◆ THE TASK
Given the listing below, write out exactly the lines starting with the line that has "u).msgs = s.msgs := rfl" and going on through the line that has "s.fibres.modify k u := rfl", both kept.

□ □ □

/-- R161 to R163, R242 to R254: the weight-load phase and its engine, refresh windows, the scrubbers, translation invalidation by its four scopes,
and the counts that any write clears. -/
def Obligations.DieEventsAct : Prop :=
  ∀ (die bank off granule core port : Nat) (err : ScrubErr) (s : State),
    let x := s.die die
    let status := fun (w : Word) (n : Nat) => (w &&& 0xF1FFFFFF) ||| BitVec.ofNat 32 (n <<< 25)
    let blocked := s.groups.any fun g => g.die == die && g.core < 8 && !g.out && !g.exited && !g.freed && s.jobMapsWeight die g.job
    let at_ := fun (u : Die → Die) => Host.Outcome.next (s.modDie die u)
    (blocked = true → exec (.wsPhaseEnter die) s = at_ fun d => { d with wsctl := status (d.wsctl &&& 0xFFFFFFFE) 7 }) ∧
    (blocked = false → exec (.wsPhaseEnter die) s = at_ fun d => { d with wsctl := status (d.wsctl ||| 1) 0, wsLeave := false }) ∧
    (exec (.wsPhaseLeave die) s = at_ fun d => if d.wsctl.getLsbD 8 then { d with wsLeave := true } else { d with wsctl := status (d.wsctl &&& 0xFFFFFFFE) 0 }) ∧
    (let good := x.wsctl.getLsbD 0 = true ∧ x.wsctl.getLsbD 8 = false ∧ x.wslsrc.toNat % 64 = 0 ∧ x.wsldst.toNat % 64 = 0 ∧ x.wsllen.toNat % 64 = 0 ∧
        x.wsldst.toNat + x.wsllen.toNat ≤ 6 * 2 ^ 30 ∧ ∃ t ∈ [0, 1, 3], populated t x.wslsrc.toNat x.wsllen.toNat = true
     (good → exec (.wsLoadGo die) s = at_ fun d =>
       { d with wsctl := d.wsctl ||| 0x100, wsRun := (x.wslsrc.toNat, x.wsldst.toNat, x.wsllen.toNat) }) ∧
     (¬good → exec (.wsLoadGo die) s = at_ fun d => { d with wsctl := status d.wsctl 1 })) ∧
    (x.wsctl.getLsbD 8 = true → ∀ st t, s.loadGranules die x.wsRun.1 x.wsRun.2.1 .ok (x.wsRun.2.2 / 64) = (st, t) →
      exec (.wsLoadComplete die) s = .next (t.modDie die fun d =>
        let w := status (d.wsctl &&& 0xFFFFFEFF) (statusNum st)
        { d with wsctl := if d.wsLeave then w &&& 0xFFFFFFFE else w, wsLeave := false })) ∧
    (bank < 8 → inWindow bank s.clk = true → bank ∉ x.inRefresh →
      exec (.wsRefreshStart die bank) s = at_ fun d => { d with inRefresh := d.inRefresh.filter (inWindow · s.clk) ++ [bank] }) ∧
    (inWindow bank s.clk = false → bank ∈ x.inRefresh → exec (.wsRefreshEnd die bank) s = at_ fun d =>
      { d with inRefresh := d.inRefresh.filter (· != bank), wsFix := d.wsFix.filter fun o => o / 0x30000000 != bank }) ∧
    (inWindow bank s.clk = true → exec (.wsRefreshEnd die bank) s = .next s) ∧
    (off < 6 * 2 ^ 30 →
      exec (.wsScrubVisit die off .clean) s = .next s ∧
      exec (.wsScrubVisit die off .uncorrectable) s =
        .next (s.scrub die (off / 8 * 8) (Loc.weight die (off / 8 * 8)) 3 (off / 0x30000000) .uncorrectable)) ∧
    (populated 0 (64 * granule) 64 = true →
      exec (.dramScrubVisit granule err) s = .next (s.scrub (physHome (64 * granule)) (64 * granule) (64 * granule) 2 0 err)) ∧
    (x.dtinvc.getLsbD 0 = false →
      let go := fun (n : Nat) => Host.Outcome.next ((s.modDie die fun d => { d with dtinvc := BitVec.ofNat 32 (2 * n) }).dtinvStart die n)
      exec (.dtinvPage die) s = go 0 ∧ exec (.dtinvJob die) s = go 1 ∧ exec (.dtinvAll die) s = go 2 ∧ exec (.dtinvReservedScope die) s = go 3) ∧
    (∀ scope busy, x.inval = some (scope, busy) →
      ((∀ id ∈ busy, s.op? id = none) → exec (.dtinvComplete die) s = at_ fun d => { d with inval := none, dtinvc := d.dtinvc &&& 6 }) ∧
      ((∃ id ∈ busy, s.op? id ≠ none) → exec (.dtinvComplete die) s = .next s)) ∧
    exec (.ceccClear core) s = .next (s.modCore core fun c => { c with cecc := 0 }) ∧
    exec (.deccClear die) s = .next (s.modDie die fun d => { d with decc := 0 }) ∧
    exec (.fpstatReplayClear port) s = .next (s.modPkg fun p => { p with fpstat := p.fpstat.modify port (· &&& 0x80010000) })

□ □ □

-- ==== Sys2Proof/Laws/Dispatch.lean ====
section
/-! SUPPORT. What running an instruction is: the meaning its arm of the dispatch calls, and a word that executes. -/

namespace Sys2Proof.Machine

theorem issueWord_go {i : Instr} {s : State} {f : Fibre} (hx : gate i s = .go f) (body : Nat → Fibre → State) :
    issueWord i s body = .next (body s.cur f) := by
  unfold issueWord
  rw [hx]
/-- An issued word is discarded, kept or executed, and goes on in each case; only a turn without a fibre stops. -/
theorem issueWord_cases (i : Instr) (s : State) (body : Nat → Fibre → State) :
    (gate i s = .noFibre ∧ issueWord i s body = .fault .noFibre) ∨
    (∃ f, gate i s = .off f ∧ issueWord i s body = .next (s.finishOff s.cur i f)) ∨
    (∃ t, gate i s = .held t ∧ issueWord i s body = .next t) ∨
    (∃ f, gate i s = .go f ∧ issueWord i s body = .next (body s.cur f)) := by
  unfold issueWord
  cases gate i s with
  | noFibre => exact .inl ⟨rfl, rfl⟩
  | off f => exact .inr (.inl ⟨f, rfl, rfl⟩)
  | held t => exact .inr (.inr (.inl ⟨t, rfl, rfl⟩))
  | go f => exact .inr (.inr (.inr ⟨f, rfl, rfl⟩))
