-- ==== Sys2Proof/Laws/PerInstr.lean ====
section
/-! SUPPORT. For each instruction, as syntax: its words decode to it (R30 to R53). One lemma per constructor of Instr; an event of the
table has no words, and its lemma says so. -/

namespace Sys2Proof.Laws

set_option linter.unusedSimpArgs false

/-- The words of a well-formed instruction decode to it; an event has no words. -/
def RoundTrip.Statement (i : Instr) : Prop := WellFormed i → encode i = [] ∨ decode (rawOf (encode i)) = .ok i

□ □ □

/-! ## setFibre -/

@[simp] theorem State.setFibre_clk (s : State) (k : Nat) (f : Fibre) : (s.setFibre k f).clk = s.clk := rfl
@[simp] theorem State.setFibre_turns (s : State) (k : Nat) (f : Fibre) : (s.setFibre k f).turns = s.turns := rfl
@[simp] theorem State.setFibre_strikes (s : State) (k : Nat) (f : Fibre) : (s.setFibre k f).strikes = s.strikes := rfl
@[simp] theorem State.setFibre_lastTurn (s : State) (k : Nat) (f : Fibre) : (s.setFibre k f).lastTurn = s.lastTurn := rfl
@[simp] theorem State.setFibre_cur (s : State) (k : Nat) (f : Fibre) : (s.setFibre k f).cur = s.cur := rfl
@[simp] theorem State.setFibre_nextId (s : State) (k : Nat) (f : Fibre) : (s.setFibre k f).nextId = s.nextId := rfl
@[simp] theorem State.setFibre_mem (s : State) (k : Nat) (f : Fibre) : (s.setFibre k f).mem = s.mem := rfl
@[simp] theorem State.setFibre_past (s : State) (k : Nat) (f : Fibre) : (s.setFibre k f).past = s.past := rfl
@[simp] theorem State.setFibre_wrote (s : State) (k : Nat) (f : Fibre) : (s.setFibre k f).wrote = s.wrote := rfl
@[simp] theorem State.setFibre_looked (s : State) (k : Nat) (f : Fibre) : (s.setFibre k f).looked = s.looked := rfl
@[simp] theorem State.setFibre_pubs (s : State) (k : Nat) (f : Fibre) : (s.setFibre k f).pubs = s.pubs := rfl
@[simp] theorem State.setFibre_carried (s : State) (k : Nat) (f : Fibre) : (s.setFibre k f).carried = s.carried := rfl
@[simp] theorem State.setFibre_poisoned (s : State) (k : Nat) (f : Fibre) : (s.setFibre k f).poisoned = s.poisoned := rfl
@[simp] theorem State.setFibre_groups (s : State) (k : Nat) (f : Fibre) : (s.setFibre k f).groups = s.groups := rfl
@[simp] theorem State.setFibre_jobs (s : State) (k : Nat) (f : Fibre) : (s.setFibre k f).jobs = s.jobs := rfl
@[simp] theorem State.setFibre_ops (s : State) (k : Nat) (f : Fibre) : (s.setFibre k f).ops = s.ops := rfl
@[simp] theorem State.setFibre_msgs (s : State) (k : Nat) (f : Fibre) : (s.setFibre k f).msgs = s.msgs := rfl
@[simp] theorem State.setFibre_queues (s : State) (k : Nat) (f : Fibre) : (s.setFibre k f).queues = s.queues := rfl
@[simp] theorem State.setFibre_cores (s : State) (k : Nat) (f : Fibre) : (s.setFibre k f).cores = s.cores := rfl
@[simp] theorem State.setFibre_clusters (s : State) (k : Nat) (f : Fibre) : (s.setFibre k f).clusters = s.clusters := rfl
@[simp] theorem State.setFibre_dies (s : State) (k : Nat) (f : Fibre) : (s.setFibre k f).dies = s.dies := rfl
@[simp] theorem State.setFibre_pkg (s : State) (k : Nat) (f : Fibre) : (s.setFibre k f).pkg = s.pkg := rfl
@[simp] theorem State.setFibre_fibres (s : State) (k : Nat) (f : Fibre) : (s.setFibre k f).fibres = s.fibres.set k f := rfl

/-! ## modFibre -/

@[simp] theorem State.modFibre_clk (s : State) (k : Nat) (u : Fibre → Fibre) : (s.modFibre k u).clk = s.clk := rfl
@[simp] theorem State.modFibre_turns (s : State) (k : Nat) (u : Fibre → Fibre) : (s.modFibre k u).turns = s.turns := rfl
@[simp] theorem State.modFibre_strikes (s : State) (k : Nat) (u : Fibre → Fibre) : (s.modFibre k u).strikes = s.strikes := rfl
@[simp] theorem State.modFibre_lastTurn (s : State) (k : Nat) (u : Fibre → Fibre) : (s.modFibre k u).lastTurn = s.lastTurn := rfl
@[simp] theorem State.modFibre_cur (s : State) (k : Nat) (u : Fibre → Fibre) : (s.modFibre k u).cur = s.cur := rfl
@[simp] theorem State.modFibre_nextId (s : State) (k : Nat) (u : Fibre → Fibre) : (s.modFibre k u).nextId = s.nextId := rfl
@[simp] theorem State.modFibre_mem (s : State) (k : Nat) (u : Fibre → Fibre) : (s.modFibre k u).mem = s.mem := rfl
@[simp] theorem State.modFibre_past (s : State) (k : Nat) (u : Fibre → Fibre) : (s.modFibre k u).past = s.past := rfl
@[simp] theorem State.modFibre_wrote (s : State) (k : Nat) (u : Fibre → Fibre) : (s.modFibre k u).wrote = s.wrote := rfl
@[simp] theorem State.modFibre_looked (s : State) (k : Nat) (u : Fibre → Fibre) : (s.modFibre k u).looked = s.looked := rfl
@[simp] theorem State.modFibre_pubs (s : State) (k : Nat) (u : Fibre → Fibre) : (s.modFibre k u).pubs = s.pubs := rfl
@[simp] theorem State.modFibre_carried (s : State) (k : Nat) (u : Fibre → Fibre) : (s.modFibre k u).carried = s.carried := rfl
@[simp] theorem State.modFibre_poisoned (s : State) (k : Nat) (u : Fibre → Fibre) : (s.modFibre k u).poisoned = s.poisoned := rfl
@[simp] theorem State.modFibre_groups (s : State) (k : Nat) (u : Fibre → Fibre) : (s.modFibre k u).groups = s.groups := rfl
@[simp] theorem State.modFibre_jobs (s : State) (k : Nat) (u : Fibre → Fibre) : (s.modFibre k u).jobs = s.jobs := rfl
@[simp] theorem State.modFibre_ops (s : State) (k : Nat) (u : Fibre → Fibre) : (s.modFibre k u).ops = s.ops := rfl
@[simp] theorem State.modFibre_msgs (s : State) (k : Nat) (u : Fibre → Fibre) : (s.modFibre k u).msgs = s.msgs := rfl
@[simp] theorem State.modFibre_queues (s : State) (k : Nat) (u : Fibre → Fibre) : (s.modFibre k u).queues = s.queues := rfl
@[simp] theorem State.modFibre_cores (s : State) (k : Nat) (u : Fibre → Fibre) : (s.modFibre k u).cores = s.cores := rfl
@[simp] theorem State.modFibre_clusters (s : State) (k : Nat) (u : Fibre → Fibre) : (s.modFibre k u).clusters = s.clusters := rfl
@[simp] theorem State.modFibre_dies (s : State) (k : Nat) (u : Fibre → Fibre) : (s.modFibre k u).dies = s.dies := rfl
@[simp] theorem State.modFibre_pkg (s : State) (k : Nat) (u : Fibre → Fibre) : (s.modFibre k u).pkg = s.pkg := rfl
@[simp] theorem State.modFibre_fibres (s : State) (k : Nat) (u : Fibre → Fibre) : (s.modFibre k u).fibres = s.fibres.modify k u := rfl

□ □ □

◆ RESULT OF THIS EXERCISE
@[simp] theorem State.modFibre_msgs (s : State) (k : Nat) (u : Fibre → Fibre) : (s.modFibre k u).msgs = s.msgs := rfl
@[simp] theorem State.modFibre_queues (s : State) (k : Nat) (u : Fibre → Fibre) : (s.modFibre k u).queues = s.queues := rfl
@[simp] theorem State.modFibre_cores (s : State) (k : Nat) (u : Fibre → Fibre) : (s.modFibre k u).cores = s.cores := rfl
@[simp] theorem State.modFibre_clusters (s : State) (k : Nat) (u : Fibre → Fibre) : (s.modFibre k u).clusters = s.clusters := rfl
@[simp] theorem State.modFibre_dies (s : State) (k : Nat) (u : Fibre → Fibre) : (s.modFibre k u).dies = s.dies := rfl
@[simp] theorem State.modFibre_pkg (s : State) (k : Nat) (u : Fibre → Fibre) : (s.modFibre k u).pkg = s.pkg := rfl
@[simp] theorem State.modFibre_fibres (s : State) (k : Nat) (u : Fibre → Fibre) : (s.modFibre k u).fibres = s.fibres.modify k u := rfl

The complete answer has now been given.